[Records from a data source]
-- ==== Sys2Proof/Decode.lean ====
section
/-! DEFINITION. The decoder, total on any words and rejecting by name, and the encoder, both from the formats
and opcode maps of spec/10 (R211–R224) and the fabric map of spec/15 (R396). A word's fields are read by
their bit positions; a must-be-zero field is checked before the instruction is built. -/

namespace Sys2Proof

/-- Bits [lo + len − 1 : lo] of a word (R4). -/
def bitsOf (w lo len : Nat) : Nat := w / 2 ^ lo % 2 ^ len

/-- The same bits as a field. -/
def fld (w lo len : Nat) : BitVec len := BitVec.ofNat len (w / 2 ^ lo)

/-- Fields that must be zero (R219). -/
def zeros (fs : List Nat) (r : Except DecodeErr Instr) : Except DecodeErr Instr :=
  if fs.all (· == 0) then r else .error .nonzeroField

/-- A type field (R224). -/
def typed (c : BitVec 4) (k : LaneTy → Except DecodeErr Instr) : Except DecodeErr Instr :=
  match LaneTy.ofCode c with
  | some t => k t
  | none => .error .typeReserved

/-- The checks of `illFormed`. -/
def checked (i : Instr) : Except DecodeErr Instr :=
  match illFormed i with
  | none => .ok i
  | some e => .error e

/-- cmaj 0x01 (R271). -/
def decodeC01 (w : Nat) (l : Lone) : Except DecodeErr Instr :=
  match bitsOf w 22 3 with
  | 0 => zeros [bitsOf w 0 22] (checked (.cnop l))
  | 1 => zeros [bitsOf w 0 22] (checked (.halt l))
  | 2 => checked (.brk l (fld w 0 22))
  | _ => .error .reservedFunction

/-- cmaj 0x02 (R272). -/
def decodeC02 (w : Nat) (l : Lone) : Except DecodeErr Instr :=
  checked (.br l (fld w 0 25))

/-- cmaj 0x03 (R272). -/
def decodeC03 (w : Nat) (l : Lone) : Except DecodeErr Instr :=
  checked (.jal l (fld w 0 25))

/-- cmaj 0x04 (R272). -/
def decodeC04 (w : Nat) (l : Lone) : Except DecodeErr Instr :=
  match bitsOf w 0 10 with
  | 0 => zeros [bitsOf w 10 5, bitsOf w 20 5] (checked (.jr l (fld w 15 5)))
  | 1 => zeros [bitsOf w 10 5] (checked (.jalr l (fld w 20 5) (fld w 15 5)))
  | _ => .error .reservedFunction

/-- cmaj 0x05 (R273). -/
def decodeC05 (w : Nat) (l : Lone) : Except DecodeErr Instr :=
  checked (.beq l (fld w 20 5) (fld w 15 5) (fld w 0 15))

/-- cmaj 0x06 (R273). -/
def decodeC06 (w : Nat) (l : Lone) : Except DecodeErr Instr :=
  checked (.bne l (fld w 20 5) (fld w 15 5) (fld w 0 15))

/-- cmaj 0x07 (R273). -/
def decodeC07 (w : Nat) (l : Lone) : Except DecodeErr Instr :=
  checked (.bltS l (fld w 20 5) (fld w 15 5) (fld w 0 15))

/-- cmaj 0x08 (R273). -/
def decodeC08 (w : Nat) (l : Lone) : Except DecodeErr Instr :=
  checked (.bgeS l (fld w 20 5) (fld w 15 5) (fld w 0 15))

/-- cmaj 0x09 (R273). -/
def decodeC09 (w : Nat) (l : Lone) : Except DecodeErr Instr :=
  checked (.bltN l (fld w 20 5) (fld w 15 5) (fld w 0 15))

/-- cmaj 0x0A (R273). -/
def decodeC0A (w : Nat) (l : Lone) : Except DecodeErr Instr :=
  checked (.bgeN l (fld w 20 5) (fld w 15 5) (fld w 0 15))

/-- cmaj 0x0B (R275). -/
def decodeC0B (w : Nat) (l : Lone) : Except DecodeErr Instr :=
  zeros [bitsOf w 15 5] (checked (.lp l (fld w 20 5) (fld w 0 15)))

/-- cmaj 0x0C (R275). -/
def decodeC0C (w : Nat) (l : Lone) : Except DecodeErr Instr :=
  checked (.lpi l (fld w 15 10) (fld w 0 15))

/-- cmaj 0x0D (R278). -/
def decodeC0D (w : Nat) (l : Lone) : Except DecodeErr Instr :=
  checked (.ldbS l (fld w 20 5) (fld w 15 5) (.ofCode (fld w 13 2)) (fld w 10 3) (fld w 0 10))

/-- cmaj 0x0E (R278). -/
def decodeC0E (w : Nat) (l : Lone) : Except DecodeErr Instr :=
  checked (.ldbN l (fld w 20 5) (fld w 15 5) (.ofCode (fld w 13 2)) (fld w 10 3) (fld w 0 10))

/-- cmaj 0x0F (R278). -/
def decodeC0F (w : Nat) (l : Lone) : Except DecodeErr Instr :=
  checked (.ldhS l (fld w 20 5) (fld w 15 5) (.ofCode (fld w 13 2)) (fld w 10 3) (fld w 0 10))

/-- cmaj 0x10 (R278). -/
def decodeC10 (w : Nat) (l : Lone) : Except DecodeErr Instr :=
  checked (.ldhN l (fld w 20 5) (fld w 15 5) (.ofCode (fld w 13 2)) (fld w 10 3) (fld w 0 10))

/-- cmaj 0x11 (R278). -/
def decodeC11 (w : Nat) (l : Lone) : Except DecodeErr Instr :=
  checked (.ldwS l (fld w 20 5) (fld w 15 5) (.ofCode (fld w 13 2)) (fld w 10 3) (fld w 0 10))

/-- cmaj 0x12 (R278). -/
def decodeC12 (w : Nat) (l : Lone) : Except DecodeErr Instr :=
  checked (.ldwN l (fld w 20 5) (fld w 15 5) (.ofCode (fld w 13 2)) (fld w 10 3) (fld w 0 10))

/-- cmaj 0x13 (R278). -/
def decodeC13 (w : Nat) (l : Lone) : Except DecodeErr Instr :=
  checked (.ldd l (fld w 20 5) (fld w 15 5) (.ofCode (fld w 13 2)) (fld w 10 3) (fld w 0 10))

/-- cmaj 0x14 (R278). -/
def decodeC14 (w : Nat) (l : Lone) : Except DecodeErr Instr :=
  checked (.stb l (fld w 20 5) (fld w 15 5) (.ofCode (fld w 13 2)) (fld w 10 3) (fld w 0 10))

/-- cmaj 0x15 (R278). -/
def decodeC15 (w : Nat) (l : Lone) : Except DecodeErr Instr :=
  checked (.sth l (fld w 20 5) (fld w 15 5) (.ofCode (fld w 13 2)) (fld w 10 3) (fld w 0 10))

/-- cmaj 0x16 (R278). -/
def decodeC16 (w : Nat) (l : Lone) : Except DecodeErr Instr :=
  checked (.stw l (fld w 20 5) (fld w 15 5) (.ofCode (fld w 13 2)) (fld w 10 3) (fld w 0 10))

/-- cmaj 0x17 (R278). -/
def decodeC17 (w : Nat) (l : Lone) : Except DecodeErr Instr :=
  checked (.std l (fld w 20 5) (fld w 15 5) (.ofCode (fld w 13 2)) (fld w 10 3) (fld w 0 10))

/-- cmaj 0x18 (R281). -/
def decodeC18 (w : Nat) (l : Lone) : Except DecodeErr Instr :=
  zeros [bitsOf w 0 5] (checked (.ldv l (fld w 20 5) (fld w 15 5) (.ofCode (fld w 13 2)) (fld w 10 3) (fld w 5 5)))

/-- cmaj 0x19 (R281). -/
def decodeC19 (w : Nat) (l : Lone) : Except DecodeErr Instr :=
  zeros [bitsOf w 0 5] (checked (.stv l (fld w 20 5) (fld w 15 5) (.ofCode (fld w 13 2)) (fld w 10 3) (fld w 5 5)))

/-- cmaj 0x1A (R282). -/
def decodeC1A (w : Nat) (l : Lone) : Except DecodeErr Instr :=
  match bitsOf w 2 3 with
  | 0 => zeros [bitsOf w 0 2, bitsOf w 20 5] (checked (.rcl l (fld w 15 5) (fld w 10 5) (.ofCode (fld w 8 2)) (fld w 5 3)))
  | 1 => zeros [bitsOf w 0 2, bitsOf w 10 5] (checked (.vtag l (fld w 20 5) (fld w 15 5) (.ofCode (fld w 8 2)) (fld w 5 3)))
  | 2 => zeros [bitsOf w 20 5] (checked (.vinit l (fld w 15 5) (fld w 10 5) (.ofCode (fld w 8 2)) (fld w 5 3) (fld w 0 2)))
  | _ => .error .reservedFunction

/-- cmaj 0x1B (R284). -/
def decodeC1B (w : Nat) (l : Lone) : Except DecodeErr Instr :=
  match bitsOf w 0 5 with
  | 0 => checked (.aswp l (fld w 20 5) (fld w 15 5) (fld w 10 5) (.ofCode (fld w 8 2)) (fld w 5 3))
  | 1 => checked (.aswpd l (fld w 20 5) (fld w 15 5) (fld w 10 5) (.ofCode (fld w 8 2)) (fld w 5 3))
  | 2 => checked (.acas l (fld w 20 5) (fld w 15 5) (fld w 10 5) (.ofCode (fld w 8 2)) (fld w 5 3))
  | 3 => checked (.acasd l (fld w 20 5) (fld w 15 5) (fld w 10 5) (.ofCode (fld w 8 2)) (fld w 5 3))
  | 4 => checked (.aadd l (fld w 20 5) (fld w 15 5) (fld w 10 5) (.ofCode (fld w 8 2)) (fld w 5 3))
  | 5 => checked (.aaddd l (fld w 20 5) (fld w 15 5) (fld w 10 5) (.ofCode (fld w 8 2)) (fld w 5 3))
  | 6 => checked (.aand l (fld w 20 5) (fld w 15 5) (fld w 10 5) (.ofCode (fld w 8 2)) (fld w 5 3))
  | 7 => checked (.aandd l (fld w 20 5) (fld w 15 5) (fld w 10 5) (.ofCode (fld w 8 2)) (fld w 5 3))
  | 8 => checked (.aor l (fld w 20 5) (fld w 15 5) (fld w 10 5) (.ofCode (fld w 8 2)) (fld w 5 3))
  | 9 => checked (.aord l (fld w 20 5) (fld w 15 5) (fld w 10 5) (.ofCode (fld w 8 2)) (fld w 5 3))
  | 10 => checked (.axor l (fld w 20 5) (fld w 15 5) (fld w 10 5) (.ofCode (fld w 8 2)) (fld w 5 3))
  | 11 => checked (.axord l (fld w 20 5) (fld w 15 5) (fld w 10 5) (.ofCode (fld w 8 2)) (fld w 5 3))
  | 12 => checked (.amaxS l (fld w 20 5) (fld w 15 5) (fld w 10 5) (.ofCode (fld w 8 2)) (fld w 5 3))
  | 13 => checked (.amaxdS l (fld w 20 5) (fld w 15 5) (fld w 10 5) (.ofCode (fld w 8 2)) (fld w 5 3))
  | 14 => checked (.aminS l (fld w 20 5) (fld w 15 5) (fld w 10 5) (.ofCode (fld w 8 2)) (fld w 5 3))
  | 15 => checked (.amindS l (fld w 20 5) (fld w 15 5) (fld w 10 5) (.ofCode (fld w 8 2)) (fld w 5 3))
  | 16 => checked (.amaxN l (fld w 20 5) (fld w 15 5) (fld w 10 5) (.ofCode (fld w 8 2)) (fld w 5 3))
  | 17 => checked (.amaxdN l (fld w 20 5) (fld w 15 5) (fld w 10 5) (.ofCode (fld w 8 2)) (fld w 5 3))
  | 18 => checked (.aminN l (fld w 20 5) (fld w 15 5) (fld w 10 5) (.ofCode (fld w 8 2)) (fld w 5 3))
  | 19 => checked (.amindN l (fld w 20 5) (fld w 15 5) (fld w 10 5) (.ofCode (fld w 8 2)) (fld w 5 3))
  | 20 => checked (.afadd l (fld w 20 5) (fld w 15 5) (fld w 10 5) (.ofCode (fld w 8 2)) (fld w 5 3))
  | 21 => checked (.afmax l (fld w 20 5) (fld w 15 5) (fld w 10 5) (.ofCode (fld w 8 2)) (fld w 5 3))
  | 22 => checked (.afmin l (fld w 20 5) (fld w 15 5) (fld w 10 5) (.ofCode (fld w 8 2)) (fld w 5 3))
  | _ => .error .reservedFunction

/-- cmaj 0x1C (R286). -/
def decodeC1C (w : Nat) (l : Lone) : Except DecodeErr Instr :=
  zeros [bitsOf w 0 10, bitsOf w 15 10] (checked (.fence l (.ofCode (fld w 13 2)) (fld w 10 3)))

/-- cmaj 0x1D (R287). -/
def decodeC1D (w : Nat) (l : Lone) : Except DecodeErr Instr :=
  checked (.waitc l (fld w 20 5) (fld w 15 5) (fld w 10 5) (fld w 5 5) (fld w 0 5))

/-- cmaj 0x1E (R338). -/
def decodeC1E (w : Nat) (l : Lone) : Except DecodeErr Instr :=
  match bitsOf w 9 1 with
  | 0 => zeros [bitsOf w 0 2] (typed (fld w 5 4) fun tT => checked (.vld l (fld w 20 5) (fld w 15 5) (fld w 10 5) tT (fld w 2 3)))
  | _ => zeros [bitsOf w 0 2] (typed (fld w 5 4) fun tT => checked (.vst l (fld w 20 5) (fld w 15 5) (fld w 10 5) tT (fld w 2 3)))

/-- cmaj 0x1F (R340). -/
def decodeC1F (w : Nat) (l : Lone) : Except DecodeErr Instr :=
  match bitsOf w 9 1 with
  | 0 => zeros [bitsOf w 0 2] (typed (fld w 5 4) fun tT => checked (.vldx l (fld w 20 5) (fld w 15 5) (fld w 10 5) tT (fld w 2 3)))
  | _ => zeros [bitsOf w 0 2] (typed (fld w 5 4) fun tT => checked (.vstx l (fld w 20 5) (fld w 15 5) (fld w 10 5) tT (fld w 2 3)))

/-- cmaj 0x20 (R290). -/
def decodeC20 (w : Nat) (l : Lone) : Except DecodeErr Instr :=
  match bitsOf w 0 10 with
  | 0 => checked (.csend l (fld w 20 5) (fld w 15 5) (fld w 10 5))
  | 1 => checked (.crecv l (fld w 20 5) (fld w 15 5) (fld w 10 5))
  | 2 => checked (.csendb l (fld w 20 5) (fld w 15 5) (fld w 10 5))
  | 3 => checked (.crecvb l (fld w 20 5) (fld w 15 5) (fld w 10 5))
  | 4 => checked (.csendt l (fld w 20 5) (fld w 15 5) (fld w 10 5))
  | 5 => checked (.crecvt l (fld w 20 5) (fld w 15 5) (fld w 10 5))
  | 6 => zeros [bitsOf w 10 5] (checked (.cpoll l (fld w 20 5) (fld w 15 5)))
  | 7 => zeros [bitsOf w 10 5, bitsOf w 20 5] (checked (.cclose l (fld w 15 5)))
  | 8 => checked (.csendp l (fld w 20 5) (fld w 15 5) (fld w 10 5))
  | 9 => checked (.crecvp l (fld w 20 5) (fld w 15 5) (fld w 10 5))
  | _ => .error .reservedFunction

/-- cmaj 0x21 (R301). -/
def decodeC21 (w : Nat) (l : Lone) : Except DecodeErr Instr :=
  zeros [bitsOf w 1 9, bitsOf w 15 5] (checked (.chsel l (fld w 20 5) (fld w 10 5) (fld w 0 1)))

/-- cmaj 0x22 (R298). -/
def decodeC22 (w : Nat) (l : Lone) : Except DecodeErr Instr :=
  match bitsOf w 0 10 with
  | 0 => zeros [bitsOf w 15 5] (checked (.chnew l (fld w 20 5) (fld w 10 5)))
  | 1 => zeros [bitsOf w 15 10] (checked (.chdel l (fld w 10 5)))
  | _ => .error .reservedFunction

/-- cmaj 0x23 (R303). -/
def decodeC23 (w : Nat) (l : Lone) : Except DecodeErr Instr :=
  match bitsOf w 0 10 with
  | 0 => checked (.spawn l (fld w 20 5) (fld w 15 5) (fld w 10 5))
  | 1 => checked (.spawnk l (fld w 20 5) (fld w 15 5) (fld w 10 5))
  | 2 => checked (.callat l (fld w 20 5) (fld w 15 5) (fld w 10 5))
  | 3 => zeros [bitsOf w 10 5, bitsOf w 20 5] (checked (.fork l (fld w 15 5)))
  | 4 => zeros [bitsOf w 10 5, bitsOf w 20 5] (checked (.join l (fld w 15 5)))
  | 5 => zeros [bitsOf w 20 5] (checked (.jinit l (fld w 15 5) (fld w 10 5)))
  | 6 => zeros [bitsOf w 10 15] (checked (.yield l))
  | 7 => zeros [bitsOf w 20 5] (checked (.park l (fld w 15 5) (fld w 10 5)))
  | 8 => zeros [bitsOf w 10 5, bitsOf w 20 5] (checked (.exit l (fld w 15 5)))
  | 9 => zeros [bitsOf w 15 10] (checked (.chprio l (fld w 10 5)))
  | _ => .error .reservedFunction

/-- cmaj 0x24 (R310). -/
def decodeC24 (w : Nat) (l : Lone) : Except DecodeErr Instr :=
  match bitsOf w 0 10 with
  | 0 => zeros [bitsOf w 20 5] (checked (.binit l (fld w 15 5) (fld w 10 5)))
  | 1 => zeros [bitsOf w 10 5] (checked (.barr l (fld w 20 5) (fld w 15 5)))
  | 2 => zeros [bitsOf w 10 5] (checked (.barw l (fld w 20 5) (fld w 15 5)))
  | 3 => zeros [bitsOf w 20 5] (checked (.ginit l (fld w 15 5) (fld w 10 5)))
  | 4 => zeros [bitsOf w 10 5, bitsOf w 20 5] (checked (.gkill l (fld w 15 5)))
  | 5 => zeros [bitsOf w 10 5] (checked (.gquery l (fld w 20 5) (fld w 15 5)))
  | _ => .error .reservedFunction

/-- cmaj 0x25 (R318). -/
def decodeC25 (w : Nat) (l : Lone) : Except DecodeErr Instr :=
  match bitsOf w 12 3 with
  | 0 => zeros [bitsOf w 15 5] (checked (.mfs l (fld w 20 5) (fld w 0 12)))
  | 1 => zeros [bitsOf w 20 5] (checked (.mts l (fld w 15 5) (fld w 0 12)))
  | 2 => zeros [bitsOf w 6 6, bitsOf w 15 10] (checked (.trap l (fld w 0 6)))
  | 3 => zeros [bitsOf w 0 12, bitsOf w 15 10] (checked (.tret l))
  | 4 => zeros [bitsOf w 3 9, bitsOf w 20 5] (checked (.xinv l (fld w 15 5) (fld w 0 3)))
  | _ => .error .reservedFunction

#### Your task:
Above are some records; copy exactly the lines from the one with "def decodeC0F (w" through the one with "0x13 (R278). -/", both included, and no others.

#### Answer box:
def decodeC0F (w : Nat) (l : Lone) : Except DecodeErr Instr :=
  checked (.ldhS l (fld w 20 5) (fld w 15 5) (.ofCode (fld w 13 2)) (fld w 10 3) (fld w 0 10))

/-- cmaj 0x10 (R278). -/
def decodeC10 (w : Nat) (l : Lone) : Except DecodeErr Instr :=
  checked (.ldhN l (fld w 20 5) (fld w 15 5) (.ofCode (fld w 13 2)) (fld w 10 3) (fld w 0 10))

/-- cmaj 0x11 (R278). -/
def decodeC11 (w : Nat) (l : Lone) : Except DecodeErr Instr :=
  checked (.ldwS l (fld w 20 5) (fld w 15 5) (.ofCode (fld w 13 2)) (fld w 10 3) (fld w 0 10))

/-- cmaj 0x12 (R278). -/
def decodeC12 (w : Nat) (l : Lone) : Except DecodeErr Instr :=
  checked (.ldwN l (fld w 20 5) (fld w 15 5) (.ofCode (fld w 13 2)) (fld w 10 3) (fld w 0 10))

/-- cmaj 0x13 (R278). -/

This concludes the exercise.